Saxophonist John Wojciechowski is an urban musician through and through. He grew up and developed his powerful tenor sound in Detroit—“a really rich community with a lot of great players,” he says—and since 2002 has thrived in Chicago, working alongside some of the best players in the city.
So why does he live way the heck out in the Windy City’s western suburbs in a place called Bartlett—where it takes a good half-hour to even reach one of the highways leading into the city? And does being so far away from the action have an impact on his music?

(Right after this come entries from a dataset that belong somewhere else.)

-- ==== Sys2Proof/Laws/Grants.lean ====
section
/-! SUPPORT. The blocks that ask for the bus leave the transaction in progress and the scanner's wait count alone: only the
arbiter's grant and the answers of the cards change them (R14, R15). -/

namespace Sys2Proof.Machine

section

theorem stay_substitutionEnded {P : Shelf → Prop} (K : StaysOf P) {g : GroupNo} {e : OrderEvent} {s : Shelf} (h : P s) :
    P (substitutionEnded g e s) := by
  unfold substitutionEnded
  split
  · exact stay_leaveOrder K h
  · exact h

theorem stay_groupStuck {P : Shelf → Prop} (K : StaysOf P) {g : GroupNo} {fault : Option BusAnswer × Nat × Bool} {s : Shelf}
    (h : P s) : P (groupStuck g fault s) := by
  unfold groupStuck
  dsimp only
  have h1 := stay_engineStuck K (g := g) (fault := fault) (stay_reportChange K (o := .group g) (c := .farEndSilent) (b := false)
    (stay_reportChange K (o := .group g) (c := .selectorFault) (b := true)
      (stay_dropTasks K (g := g) (stay_setExec K (g := g) (f := fun x => { GroupExec.fresh with prepareDue := x.prepareDue }) h))))
  split
  · exact stay_substitutionEnded K h1
  · exact h1

theorem stay_exchangeDone {P : Shelf → Prop} (K : StaysOf P) {g : GroupNo} {j : XJob} {s : Shelf} (h : P s) :
    P (exchangeDone g j s) := by
  have subst : P (scheduleGroup g (substitutionEnded g .completed
      (setExec g (fun x => { x with subst := none }) (endJob g s)))) :=
    stay_scheduleGroup K (stay_substitutionEnded K (stay_setExec K (stay_setExec K h)))
  unfold exchangeDone
  dsimp only
  split
  · exact stay_judgeConfirm K (stay_setExec K h)
  · exact stay_planCompleted K h
  · refine stay_planCompleted K ?_
    split
    · exact stay_setExec K h
    · exact h
  · exact stay_scheduleGroup K (stay_finishPreparation K (stay_setExec K (stay_setExec K h)))
  · exact subst
  · exact subst

/-- The transaction on the bus and the scanner's wait count. -/
def BusIs (u : Option BusUse) (n : Nat) (s : Shelf) : Prop := s.bp.bus = u ∧ s.bp.waitCount = n

variable {u : Option BusUse} {n : Nat}

theorem busIs (u : Option BusUse) (n : Nat) : StaysOf (BusIs u n) where
  base := fun _ _ h1 _ _ _ h => by unfold BusIs; rw [h1]; exact h

theorem enterArmed_bus {s : Shelf} (h : BusIs u n s) : BusIs u n (enterArmed s) := stay_enterArmed (busIs u n) h

theorem armingEnded_bus {g : GroupNo} {s : Shelf} (h : BusIs u n s) : BusIs u n (armingEnded g s) := by
  unfold armingEnded
  dsimp only
  repeat' split
  · exact enterArmed_bus h
  · exact h
  · exact h

theorem adoptionEnd_bus {g : GroupNo} {got : List (PortNo × Option Word)} {s : Shelf} (h : BusIs u n s) :
    BusIs u n (adoptionEnd g got s) := by
  have K := busIs u n
  unfold adoptionEnd
  dsimp only
  repeat' split
  · exact armingEnded_bus h
  · exact armingEnded_bus (stay_groupStuck K h)
  · exact armingEnded_bus (stay_adoptAgain K (stay_adopted K (stay_reportChange K (stay_setExec K h))))

theorem adoptNext_bus {g : GroupNo} {l : List PortNo} {got : List (PortNo × Option Word)} {s : Shelf} (h : BusIs u n s) :
    BusIs u n (adoptNext g l got s) := by
  induction l generalizing s got with
  | nil => exact adoptionEnd_bus h
  | cons p l ih =>
    unfold adoptNext
    split
    · exact h
    · exact ih h

theorem takeExchange_bus {g : GroupNo} {s : Shelf} (h : BusIs u n s) : BusIs u n (takeExchange g s) := by
  have K := busIs u n
  unfold takeExchange
  dsimp only
  split
  · split
    · exact h
    · split
      · exact stay_exchangeDone K h
      · show BusIs u n (setActive _ _)
        refine stay_setActive K ?_
        unfold clearSource
        split
        · split
          · exact stay_joinClear K (stay_setExec K h)
          · exact stay_setExec K h
        · exact stay_setExec K h
  · exact h
  · exact h

theorem takeTask_bus {t : Task} {s : Shelf} (h : BusIs u n s) : BusIs u n (takeTask t s) := by
  unfold takeTask
  dsimp only
  repeat' split
  · exact takeExchange_bus h
  · exact adoptNext_bus h
  · exact armingEnded_bus h
  · exact h
  · exact h

theorem serveExecutor_bus {k : Nat} {s : Shelf} (h : BusIs u n s) : BusIs u n (serveExecutor k s) := by
  induction k generalizing s with
  | zero => exact h
  | succ k ih =>
    unfold serveExecutor
    repeat' split
    · exact h
    · exact h
    · exact ih (takeTask_bus h)

theorem windowChanged_bus {s : Shelf} (h : BusIs u n s) : BusIs u n (windowChanged s) :=
  stay_observeBases (busIs u n) (fun _ _ _ h => h) h

theorem takePending_bus {s : Shelf} (h : BusIs u n s) : BusIs u n (takePending s) := by
  unfold takePending modeChanged
  repeat' split
  all_goals exact h

theorem cycleStart_bus {s : Shelf} (h : BusIs u n s) : BusIs u n (cycleStart s) := windowChanged_bus (takePending_bus h)

theorem scanStep_bus {s : Shelf} (h : BusIs u n s) : BusIs u n (scanStep s) := by
  have taken : BusIs u n ((takeAttention s).getD s) := by
    unfold takeAttention
    split <;> exact h
  unfold scanStep
  dsimp only
  repeat' split
  · exact h
  · exact h
  · exact h
  · exact taken
  · unfold cycleEnd reportOverrun
    split
    · exact cycleStart_bus h
    · exact stay_reportChange (busIs u n) h
  · unfold visit
    dsimp only
    split <;> exact h
  · exact taken

theorem serveScanner_bus {k : Nat} {s : Shelf} (h : BusIs u n s) : BusIs u n (serveScanner k s) := by
  induction k generalizing s with
  | zero => exact h
  | succ k ih =>
    unfold serveScanner
    split
    · exact h
    · exact ih (scanStep_bus h)

theorem askProbe_bus {s : Shelf} (h : BusIs u n s) : BusIs u n (askProbe s) := by
  unfold askProbe
  repeat' split
  all_goals exact h

theorem serveGrades_bus {l : List PortNo} {s : Shelf} (h : BusIs u n s) : BusIs u n (serveGrades l s) := by
  induction l generalizing s with
  | nil => exact h
  | cons p l ih =>
    unfold serveGrades
    split
    · exact h
    · exact ih h

theorem serveTiming_bus {s : Shelf} (h : BusIs u n s) : BusIs u n (serveTiming s) := by
  unfold serveTiming
  split
  · exact h
  · exact serveGrades_bus h

theorem serveRecords_bus {s : Shelf} (h : BusIs u n s) : BusIs u n (serveRecords s) := by
  unfold serveRecords
  split <;> exact h

end

end Sys2Proof.Machine
end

The answer to the first question is that “Wojo,” as he is known, teaches high school in the historic river town of St. Charles—no doubt one of the only jazz musicians of his caliber who can make that claim.
The answer to the second question is that being out and away from all the noise and congestion isn’t such a bad thing for an artist. It helps you to . . . focus. It certainly helped Wojciechowski concentrate on the making of Focus, an impressive step up from his previous album, Lexicon, as good as it is.
Boasting seven strong original compositions, each one reflecting a different aspect of his style and personality, Focus is one of those supremely enjoyable albums that treats the mainstream not as a comfort zone but a central place from which to push stylistic boundaries and assert original ideas.
Backed by a remarkable, tightly knit unit including drummer Dana Hall, bassist Dennis Carroll, and pianist Ryan Cohan, Wojciechowski ranges from the earthy intensity of “Summon the Elders,” a spell-casting modal piece reminiscent of John Coltrane and Pharoah Sanders, to the bottom-up inventions of the title cut to the dancing 3/4 patterns of “Twirl,” on which he shows off his lyrical tenor saxophone sound.